Além da legítima e imprescindível solidariedade à família enlutada, por quem todos os cristãos intercedem pelo consolo dos céus, nestas horas emergem discussões a respeito da maioridade penal, frouxidão da legislação criminal, aumento das penas aos criminosos – prisão perpétua, pena de morte, sistema carcerário correcional, e todo o aparato jurídico e policial que em tese deveriam proteger os cidadãos e reabilitar os criminosos.

As primeiras vozes, no calor do espanto e da revolta, trazem à tona a Lei de Talião: olho por olho, dente por dente; bateu, levou; matou, morreu. O espírito do coro é mais para vingança do que para justiça, contrário ao espírito de Talião, que limitava a resposta do agredido, que não poderia causar ao agressor dano maior do que o sofrido.

Diante do debate, pelo menos duas alternativas são possíveis aos cristãos. A primeira leva às últimas conseqüências o conceito de Estado laico, e advoga que a vida em sociedade não pode ser conduzida pelos valores do evangelho, mas pelo contrato social. Nesse caso, o Estado laico seria conduzido pela força da lei implacável, onde não há margem para perdão, compaixão. Na verdade, vale a máxima: aos amigos a misericórdia, aos inimigos a lei. A religião não se intromete na condução dos assuntos da sociedade e na administração da coisa pública e da norma regente da vida coletiva. Perdoar é tarefa da igreja, ao estado compete fazer justiça, e para fazer justiça aplica-se a lei, de preferência de Talião, onde cada um recebe de volta o dano que causou ao outro ou à coletividade. Para proteger a coletividade, elimina-se o criminoso. Abre parêntesis: numa visão sistêmica, difícil seria identificar o real criminoso, ou definir um criminoso apenas. Fecha parêntesis.

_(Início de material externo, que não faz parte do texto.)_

-- ==== Sys2Proof/Machine/Params.lean ====
section
/-! DEFINITION. The parameters: one row per parameter of the chapters' tables (R67 to R70, R564), with its instances,
access, width, reset value and the range or reserved bits that its table gives. -/
namespace Sys2Proof.Machine

/-- The accesses of a parameter. -/
inductive ParamAccess where
  | rw | ro | w1c
  deriving DecidableEq, Repr

/-- What a written value must meet by its table alone: nothing, a range, or a set of defined bits. For a W1C parameter
the mask is that of its W1C fields. -/
inductive ParamRange where
  | any
  | rng (lo hi : Int)
  | mask (m : Nat)
  deriving DecidableEq, Repr

/-- A row of a parameter table. -/
structure ParamRow where
  id     : Nat
  lo     : Nat
  hi     : Nat
  acc    : ParamAccess
  width  : Nat
  signed : Bool
  reset  : Nat
  range  : ParamRange
  deriving DecidableEq, Repr

/-- Class 0x00. -/
def paramRows00 : List ParamRow :=
  [⟨0x0010, 0, 0, .rw, 8, false, 0, .rng 0 3⟩,
   ⟨0x0011, 0, 4, .ro, 64, true, 0, .any⟩,
   ⟨0x0012, 0, 4, .ro, 64, false, 0, .any⟩,
   ⟨0x0013, 0, 4, .ro, 64, false, 0, .any⟩,
   ⟨0x0014, 0, 1, .rw, 32, false, 6, .mask 2097143⟩,
   ⟨0x0015, 0, 0, .rw, 32, false, 2097143, .mask 2097143⟩,
   ⟨0x0016, 0, 0, .ro, 64, false, 0, .any⟩,
   ⟨0x0017, 0, 0, .rw, 32, false, 1, .mask 63⟩,
   ⟨0x0018, 0, 0, .rw, 8, false, 1, .rng 1 3⟩,
   ⟨0x0019, 0, 0, .rw, 8, false, 0, .rng 0 1⟩,
   ⟨0x001A, 0, 0, .rw, 32, false, 0, .any⟩,
   ⟨0x001B, 0, 0, .ro, 64, false, 0, .any⟩,
   ⟨0x001C, 0, 0, .ro, 64, false, 0, .any⟩,
   ⟨0x001D, 0, 0, .ro, 64, false, 0, .any⟩,
   ⟨0x001E, 1, 5, .ro, 64, false, 0, .any⟩,
   ⟨0x001F, 0, 0, .ro, 64, false, 0, .any⟩]

/-- Class 0x02. -/
def paramRows02 : List ParamRow :=
  [⟨0x0201, 0, 0, .ro, 64, false, 0, .any⟩,
   ⟨0x0202, 0, 0, .ro, 64, false, 0, .any⟩]

/-- Class 0x04. -/
def paramRows04 : List ParamRow :=
  [⟨0x0401, 0, 3, .rw, 64, false, 10000000000, .rng 2500000000 10000000000⟩,
   ⟨0x0402, 0, 3, .rw, 8, false, 0, .rng 0 1⟩,
   ⟨0x0403, 0, 3, .rw, 8, false, 0, .rng 0 3⟩,
   ⟨0x0404, 0, 0, .rw, 8, false, 0, .rng 0 1⟩,
   ⟨0x0405, 0, 3, .rw, 8, false, 0, .rng 0 1⟩,
   ⟨0x0406, 0, 3, .rw, 8, false, 1, .rng 1 2⟩,
   ⟨0x0407, 0, 3, .rw, 8, false, 1, .rng 0 1⟩,
   ⟨0x0409, 0, 3, .rw, 16, true, 18446744073709551016, .rng (-800) (-100)⟩,
   ⟨0x040A, 0, 3, .w1c, 32, false, 0, .mask 4⟩,
   ⟨0x040B, 0, 3, .ro, 64, false, 0, .any⟩]

/-- Class 0x05. -/
def paramRows05 : List ParamRow :=
  [⟨0x0501, 0, 0, .rw, 8, false, 0, .rng 0 2⟩,
   ⟨0x0503, 0, 0, .w1c, 32, false, 0, .mask 3072⟩,
   ⟨0x0504, 0, 3, .w1c, 32, false, 0, .mask 8⟩,
   ⟨0x0505, 0, 3, .ro, 64, false, 0, .any⟩,
   ⟨0x0507, 0, 3, .rw, 32, true, 0, .rng (-32768) 32767⟩,
   ⟨0x0508, 0, 0, .ro, 64, false, 0, .any⟩,
   ⟨0x0509, 0, 0, .ro, 64, false, 0, .any⟩,
   ⟨0x0520, 0, 1, .rw, 8, false, 0, .rng 0 1⟩,
   ⟨0x0521, 0, 1, .rw, 64, false, 0, .any⟩,
   ⟨0x0522, 0, 1, .rw, 64, false, 1000000, .rng 2 281474976710656⟩,
   ⟨0x0523, 0, 1, .rw, 64, false, 100, .rng 1 281474976710655⟩,
   ⟨0x0524, 0, 1, .rw, 32, false, 0, .any⟩,
   ⟨0x0525, 0, 1, .rw, 32, false, 0, .rng 0 65535⟩,
   ⟨0x0526, 0, 1, .ro, 64, false, 0, .any⟩]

Outra alternativa seria compreender o estado laico como aquele onde todas as vozes têm vez e voto, e cujo equilíbrio depende da equidade de todas as forças representativas daqueles que o constituem. Em outras palavras, por exemplo, a OAB defenderia a aplicação da lei e a Igreja defenderia a outorga do perdão.

6 Comments:

Blogger Permanente said...

Tendo em vista os últimos acontecimentos no meu Rio de Janeiro e, continuando a ocorrer tragédias do tipo com o que aconteceu à família do menino João Hélio, não vai demorar muito para que comecem a surgir nos jornais classificados algum anúncio do tipo:

Procura-se menor de idade para matar pessoas que agem barbariamente sem demonstrar qualquer tipo de boa emoção humana. Contratação sob sigilo absoluto. Apenas um serviço por menor. Paga-se muito bem e garantimos todo o apoio da lei.

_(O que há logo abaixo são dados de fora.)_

-- ==== Sys2Proof/Machine/Store.lean ====
section
/-! DEFINITION. The store: journal, extents, copies, record states, members, mount and seal (R273 to R297). -/
namespace Sys2Proof.Machine

def setStore (s : State) (f : Store → Store) : State := { s with store := f s.store }

/-- The store takes writes and RECORD: it is mounted READY and not LOCKED (R280). -/
def storeTakes (s : State) : Bool := decide (s.store.state = 2) && s.store.formatted && !s.store.locked

/-- Emits a list of outputs. -/
def emits (s : State) (l : List Output) : State := l.foldl emit s

/-! ### Journal (R283, R284) -/

/-- The UNDERSTUDY shadows what it plays instead of writing it (R512). -/
def shadows (s : State) : Bool := decide (s.pair.role = 2) && decide (par s 0x120A 0 = 0)

/-- Makes a journal entry; it is committed by the next journal write. What an UNDERSTUDY shadows makes none. -/
def jAppend (s : State) (typ : Nat) (body : List Byte) : State :=
  if shadows s && s.md.mode = .record then s else
  setStore s (fun t => { t with jseq := t.jseq + 1, journal := t.journal ++ [{ seq := t.jseq + 1, typ, body }] })

/-- The active members, in ascending index. -/
def activeMembers (t : Store) : List Nat :=
  (List.range 8).filter (fun m => decide ((nth t.members m {}).state = 1))

/-! ### Slots (R274, R282) -/

/-- The lowest number from `n` that an ascending list omits. -/
def lowestFree (n : Nat) : List Nat → Nat
  | [] => n
  | u :: us => if u ≤ n then lowestFree (if u = n then n + 1 else n) us else n

/-- Inserts into an ascending list. -/
def insertAsc (x : Nat) : List Nat → List Nat
  | [] => [x]
  | y :: ys => if x ≤ y then x :: y :: ys else y :: insertAsc x ys

/-- The lowest free slot of a member, 1 to S. -/
def freeSlot (m : Member) : Option Nat :=
  let k := lowestFree 1 m.used
  if k ≤ m.slots then some k else none

/-- The members after index `c`, in the cycle. -/
def cycleFrom (t : Store) (c : Nat) : List Nat :=
  let a := activeMembers t
  a.filter (fun m => decide (c < m)) ++ a.filter (fun m => decide (m ≤ c))

/-- The next member in the cycle with a free slot, other than those excluded, and that slot. -/
def allocate (t : Store) (c : Nat) (excl : List Nat) : Option (Nat × Nat) :=
  (cycleFrom t c).findSome? (fun m =>
    if excl.contains m then none else (freeSlot (nth t.members m {})).map (fun k => (m, k)))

Ou os responsáveis tomam alguma atitude ou chegará a hora em que a população vai começar a fazer justiça com as próprias mãos. Perder nosso tempo com discussões demagógicas em guerra de vaidades, não vai trazer solução à insegurança. Cultivar papo imbecil tentando nos convencer que o tal "dimenor" não pode ser punido pela barbárie da qual participou porque não tem consciência do que é certo ou errado, seria nos tachar de estúpidos.

Estamos passando por conseqüências herdadas de governos passados e irresponsáveis, que isolaram-se das necessidades básicas de um povo: segurança, educação, saúde, alimentação e justiça. As coorporações encarregadas de administrar a segurança são as mesmas que recebem propinas para ignorarem o mal que acontece ao seu redor. É esta mesma coorporação que sai agindo como se fossem os próprios marginais e que tanta desconfiança trazem ao cidadão.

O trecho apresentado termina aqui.